Collected data entries:

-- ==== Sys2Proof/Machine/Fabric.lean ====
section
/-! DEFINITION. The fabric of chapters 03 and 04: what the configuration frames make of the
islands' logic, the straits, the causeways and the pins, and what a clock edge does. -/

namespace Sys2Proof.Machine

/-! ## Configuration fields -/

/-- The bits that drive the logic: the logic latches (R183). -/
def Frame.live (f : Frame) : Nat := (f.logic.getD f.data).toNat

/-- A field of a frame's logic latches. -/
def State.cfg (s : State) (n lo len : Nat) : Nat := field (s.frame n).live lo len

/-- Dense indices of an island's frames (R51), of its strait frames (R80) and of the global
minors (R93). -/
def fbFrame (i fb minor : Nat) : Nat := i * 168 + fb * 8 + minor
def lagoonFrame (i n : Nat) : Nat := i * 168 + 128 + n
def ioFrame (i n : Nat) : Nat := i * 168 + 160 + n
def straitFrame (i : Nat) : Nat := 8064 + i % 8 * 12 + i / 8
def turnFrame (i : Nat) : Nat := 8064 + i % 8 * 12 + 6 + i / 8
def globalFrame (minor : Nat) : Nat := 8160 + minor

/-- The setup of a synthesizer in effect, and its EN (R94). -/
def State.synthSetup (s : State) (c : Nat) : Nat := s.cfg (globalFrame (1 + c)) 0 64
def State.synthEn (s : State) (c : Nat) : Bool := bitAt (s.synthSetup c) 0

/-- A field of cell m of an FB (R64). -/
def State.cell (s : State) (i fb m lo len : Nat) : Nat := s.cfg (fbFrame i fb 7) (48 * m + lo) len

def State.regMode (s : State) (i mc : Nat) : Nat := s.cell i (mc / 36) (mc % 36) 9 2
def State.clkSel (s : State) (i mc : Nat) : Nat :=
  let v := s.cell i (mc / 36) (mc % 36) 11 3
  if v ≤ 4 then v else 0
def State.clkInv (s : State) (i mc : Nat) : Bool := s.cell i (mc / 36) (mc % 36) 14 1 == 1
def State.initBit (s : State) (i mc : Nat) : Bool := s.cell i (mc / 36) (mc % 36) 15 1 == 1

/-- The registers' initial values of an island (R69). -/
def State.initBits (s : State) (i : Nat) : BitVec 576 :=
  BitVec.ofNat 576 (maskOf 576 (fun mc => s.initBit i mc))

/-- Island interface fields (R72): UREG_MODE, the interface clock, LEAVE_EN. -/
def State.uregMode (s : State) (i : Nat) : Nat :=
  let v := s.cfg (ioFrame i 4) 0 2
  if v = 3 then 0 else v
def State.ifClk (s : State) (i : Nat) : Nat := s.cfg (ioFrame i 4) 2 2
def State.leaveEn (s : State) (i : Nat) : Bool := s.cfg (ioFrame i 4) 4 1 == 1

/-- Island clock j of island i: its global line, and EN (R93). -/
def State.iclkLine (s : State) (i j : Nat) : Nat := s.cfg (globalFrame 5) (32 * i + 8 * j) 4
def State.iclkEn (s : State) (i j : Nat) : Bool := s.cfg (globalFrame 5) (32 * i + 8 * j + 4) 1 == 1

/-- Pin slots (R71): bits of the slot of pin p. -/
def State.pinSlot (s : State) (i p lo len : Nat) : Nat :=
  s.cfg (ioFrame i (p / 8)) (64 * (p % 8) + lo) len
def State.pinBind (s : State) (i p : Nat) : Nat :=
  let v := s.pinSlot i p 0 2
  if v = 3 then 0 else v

**Task goal**
Would you return each entry exactly as it reads?

**Finished task**
-- ==== Sys2Proof/Machine/Fabric.lean ====
section
/-! DEFINITION. The fabric of chapters 03 and 04: what the configuration frames make of the
islands' logic, the straits, the causeways and the pins, and what a clock edge does. -/

namespace Sys2Proof.Machine

/-! ## Configuration fields -/

/-- The bits that drive the logic: the logic latches (R183). -/
def Frame.live (f : Frame) : Nat := (f.logic.getD f.data).toNat

/-- A field of a frame's logic latches. -/
def State.cfg (s : State) (n lo len : Nat) : Nat := field (s.frame n).live lo len

/-- Dense indices of an island's frames (R51), of its strait frames (R80) and of the global
minors (R93). -/
def fbFrame (i fb minor : Nat) : Nat := i * 168 + fb * 8 + minor
def lagoonFrame (i n : Nat) : Nat := i * 168 + 128 + n
def ioFrame (i n : Nat) : Nat := i * 168 + 160 + n
def straitFrame (i : Nat) : Nat := 8064 + i % 8 * 12 + i / 8
def turnFrame (i : Nat) : Nat := 8064 + i % 8 * 12 + 6 + i / 8
def globalFrame (minor : Nat) : Nat := 8160 + minor

/-- The setup of a synthesizer in effect, and its EN (R94). -/
def State.synthSetup (s : State) (c : Nat) : Nat := s.cfg (globalFrame (1 + c)) 0 64
def State.synthEn (s : State) (c : Nat) : Bool := bitAt (s.synthSetup c) 0

/-- A field of cell m of an FB (R64). -/
def State.cell (s : State) (i fb m lo len : Nat) : Nat := s.cfg (fbFrame i fb 7) (48 * m + lo) len

def State.regMode (s : State) (i mc : Nat) : Nat := s.cell i (mc / 36) (mc % 36) 9 2
def State.clkSel (s : State) (i mc : Nat) : Nat :=
  let v := s.cell i (mc / 36) (mc % 36) 11 3
  if v ≤ 4 then v else 0
def State.clkInv (s : State) (i mc : Nat) : Bool := s.cell i (mc / 36) (mc % 36) 14 1 == 1
def State.initBit (s : State) (i mc : Nat) : Bool := s.cell i (mc / 36) (mc % 36) 15 1 == 1

/-- The registers' initial values of an island (R69). -/
def State.initBits (s : State) (i : Nat) : BitVec 576 :=
  BitVec.ofNat 576 (maskOf 576 (fun mc => s.initBit i mc))

/-- Island interface fields (R72): UREG_MODE, the interface clock, LEAVE_EN. -/
def State.uregMode (s : State) (i : Nat) : Nat :=
  let v := s.cfg (ioFrame i 4) 0 2
  if v = 3 then 0 else v
def State.ifClk (s : State) (i : Nat) : Nat := s.cfg (ioFrame i 4) 2 2
def State.leaveEn (s : State) (i : Nat) : Bool := s.cfg (ioFrame i 4) 4 1 == 1

/-- Island clock j of island i: its global line, and EN (R93). -/
def State.iclkLine (s : State) (i j : Nat) : Nat := s.cfg (globalFrame 5) (32 * i + 8 * j) 4
def State.iclkEn (s : State) (i j : Nat) : Bool := s.cfg (globalFrame 5) (32 * i + 8 * j + 4) 1 == 1

/-- Pin slots (R71): bits of the slot of pin p. -/
def State.pinSlot (s : State) (i p lo len : Nat) : Nat :=
  s.cfg (ioFrame i (p / 8)) (64 * (p % 8) + lo) len
def State.pinBind (s : State) (i p : Nat) : Nat :=
  let v := s.pinSlot i p 0 2
  if v = 3 then 0 else v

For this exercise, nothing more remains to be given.